-- ==== Sys2Proof/Machine/Adapt.lean ====
section
/-! DEFINITION. The meanings of on-device adaptation: capture, time limit, commit, and the ADAPT commands (R198 to R207, R437).
-/

namespace Sys2Proof.Machine

/-- The job on a cargo. -/
def State.jobOf (s : State) (cargo : Nat) : Option Job := s.jobs.find? (fun j => j.cargo = cargo)

/-- The state with the job on a cargo changed. -/
def State.modJob (s : State) (cargo : Nat) (f : Job → Job) : State :=
  { s with jobs := s.jobs.map (fun j => if j.cargo = cargo then f j else j) }

/-- The receiver of the video chain (R195, R199). -/
def State.videoRx (s : State) : Option (Fin 2) := s.videoSource.map (fun k => Fin.ofNat 2 s.sched.src[k].bind)

/-- DATA_SET_CAPTURE (R199): the newest prepared row is copied into the job's region, whose layout the spec does not give (log
entry 52). The last row of the last frame ends the capture. Nothing is captured while the region's stack cannot be reached
(R253) or is being copied (R278). -/
def execDataSetCapture (cargo : Byte) (s : State) : Host.Outcome State Fault Refusal :=
  .next (match s.jobOf cargo.toNat, s.videoRx with
    | some j, some n =>
      let x := s.img.rx[n]
      let at_ := x.frame.toNat * 65536 + (x.row - 1)
      if j.phase = 1 ∧ s.fwUp ∧ x.inFrame ∧ 0 < x.row ∧ j.pos < at_ then
        match s.region? j.region with
        | none => s
        | some (p, g) =>
          if !s.clusterUp p then s.offAccess g.base
          else if s.copying g.base g.len then s
          else
          let s := s.junkDram g.base g.len
          let done := j.captured + b2n (decide (x.row = x.cfg.height))
          s.modJob j.cargo (fun j =>
            { j with pos := at_, captured := done, phase := if done = j.black + j.footage then 2 else 1 })
      else s
    | _, _ => s)

/-- ADAPT_TIME_LIMIT (R201, R205). -/
def execAdaptTimeLimit (cargo : Byte) (s : State) : Host.Outcome State Fault Refusal :=
  .next (match s.jobOf cargo.toNat with
    | some j => if s.fwUp ∧ j.phase ≤ 2 ∧ j.limit ≤ s.now then s.jobEnd j 3 else s
    | none => s)

/-- FP32 1.0 × 127 and FP16 2⁻¹⁴. -/
def adaptDivisor : Nat := 0x42FE0000
def adaptZeroScale : W16 := 0x0400

/-- A group of an adapter column quantised (R71, R203). -/
def adaptQuantise (ws : List W32) : AdaptGroup :=
  let top := ws.foldl (fun (m : Nat) w => max m (w.toNat % 0x80000000)) 0
  if top < 0x800000 then ⟨adaptZeroScale, ws.map (fun _ => 0), 0⟩
  else
    let scale := (fcvt fp32 fp16 (fdiv fp32 top adaptDivisor).1).1
    let wide := (fcvt fp16 fp32 scale).1
    let q := ws.map (fun w => max (-127) (min 127 (toInt64 (fdiv fp32 w.toNat wide).1).1))
    ⟨BitVec.ofNat 16 scale, q, q.sum⟩

/-- ADAPT_COMMIT (R203 to R205). The new adapter is quantised and written to the inactive half, whose byte layout the spec does not give (log entry 53), or it is discarded.
It waits while that half's stack cannot be reached (R253) or is being copied (R278). -/
def execAdaptCommit (cargo : Byte) (lossBefore : W32) (new : NewAdapter) (s : State) : Host.Outcome State Fault Refusal :=
  .next (match s.jobOf cargo.toNat with
    | some j =>
      if ¬ (s.fwUp ∧ j.phase = 3) then s
      else
        let j := { j with before := lossBefore, after := new.loss }
        match s.cargo? j.cargo with
        | some g =>
          if j.auto && (fcmp fp32 .lt new.loss.toNat lossBefore.toNat).1 && decide (g.adapterOff ≠ 0) then
            let half := ((s.adapters.find? (fun a => a.cargo = j.cargo)).map (fun a => 1 - a.half)).getD 1
            let at_ := g.base + g.adapterOff + half * g.adapterLen
            if (partOf at_).any (fun p => !s.clusterUp p) then s.offAccess at_
            else if s.copying at_ g.adapterLen then s
            else
            let s := s.junkDram at_ g.adapterLen
            let s := s.jobEnd j 0
            { s with jobs := s.jobs ++ [{ j with phase := 4, groups := new.weights.map adaptQuantise }] }
          else s.jobEnd j 1
        | none => s.jobEnd j 1
    | none => s)

/-- ADAPT_START (R206, R253, R258, R437). The losses of a job that is never evaluated are free values (log entry 54). -/
def execAdaptStart (m : Fin 8) (s : State) : Host.Outcome State Fault Refusal :=
  .next (s.answer m 0x0C01 (fun t =>
    let p := t.payload
    let c := field p 0 1
    let id := field p 1 1
    let entry := s.sched.tt.bind (fun tt => tt.entries.find? (fun e => e.id = id))
    let legal := entry.any (fun e => e.cls = 3 && s.sched.src[e.source].kind = 4)
    let g := s.cargo? c
    s.checked
      [(decide (2 ≤ field p 2 1), err 0x8006 (some 2)), (decide (field p 3 1 ≠ 0), err 0x8006 (some 3)),
       (decide (1024 < field p 8 2), err 0x8006 (some 8)),
       (decide (field p 10 2 < 1 ∨ 4096 < field p 10 2), err 0x8006 (some 10)),
       (decide (field p 12 4 < 1 ∨ 1000000 < field p 12 4), err 0x8006 (some 12)),
       (decide (field p 16 4 < 1 ∨ 86400 < field p 16 4), err 0x8006 (some 16)),
       (g.isNone, err 0x8007 (some 0) (some c)), (g.any (fun g => g.owner ≠ t.context), err 0x8004 (some 0) (some c)),
       ((s.region? (field p 4 4)).isNone, err 0x8007 (some 4) (some (field p 4 4))), (!legal, err 0x8901 (some 1) (some id)),
       ((s.jobOf c).isSome, err 0x8401 (some 0) (some c)),
       ((s.region? (field p 4 4)).any (fun x => !s.on (clusterReach x.1)), err 0x8407 (some 4) (some (field p 4 4))),
       (s.regionBusy (field p 4 4), err 0x8401 (some 4) (some (field p 4 4)))]
      (fun s =>
        let (a, s) := s.draw
        let (b, s) := s.draw
        let now := (s.videoRx.map (fun n => s.img.rx[n].frame.toNat)).getD 0
        ({ s with
           jobs := s.jobs ++
             [{ cargo := c, entry := id, owner := t.context, auto := bit (field p 2 1) 0, region := field p 4 4,
                black := field p 8 2, footage := field p 10 2, captured := 0, want := field p 12 4, done := 0, dropped := 0,
                stale := 0, limit := s.now + field p 16 4 * 1000000000, phase := 1, pos := now * 65536 + 65535,
                before := BitVec.ofNat 32 a, after := BitVec.ofNat 32 b, groups := [] }] }, ok []))))

/-- The checks of ADAPT_ABORT and ADAPT_INFO on their cargo. -/
def State.adaptTarget (s : State) (t : Taken) : List (Bool × Reply) :=
  let c := field t.payload 0 1
  [(decide (field t.payload 1 3 ≠ 0), err 0x8006 (some 1)), ((s.cargo? c).isNone, err 0x8007 (some 0) (some c))]

/-- ADAPT_ABORT (R205, R437). -/
def execAdaptAbort (m : Fin 8) (s : State) : Host.Outcome State Fault Refusal :=
  .next (s.answer m 0x0C02 (fun t =>
    let c := field t.payload 0 1
    s.checked
      (s.adaptTarget t ++
        [((s.cargo? c).any (fun g => g.owner ≠ t.context), err 0x8004 (some 0) (some c)),
         ((s.jobOf c).isNone, err 0x8902 (some 0) (some c))])
      (fun s =>
        match s.jobOf c with
        | some j => (s.jobEnd j 2, ok [])
        | none => (s, ok []))))

/-- ADAPT_INFO (R437). -/
def execAdaptInfo (m : Fin 8) (s : State) : Host.Outcome State Fault Refusal :=
  .next (s.answer m 0x0C03 (fun t =>
    s.checked (s.adaptTarget t) (fun s =>
      match s.jobOf (field t.payload 0 1) with
      | some j => (s, ok (leBytes 4 j.phase ++ leBytes 4 j.done ++ leBytes 4 j.dropped ++ w32 j.stale))
      | none => (s, ok (zeros 16)))))

end Sys2Proof.Machine
end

What needs to be done:
Identify each line in the entries with the word "adaptDivisor" and copy it.

Task response:
def adaptDivisor : Nat := 0x42FE0000
    let scale := (fcvt fp32 fp16 (fdiv fp32 top adaptDivisor).1).1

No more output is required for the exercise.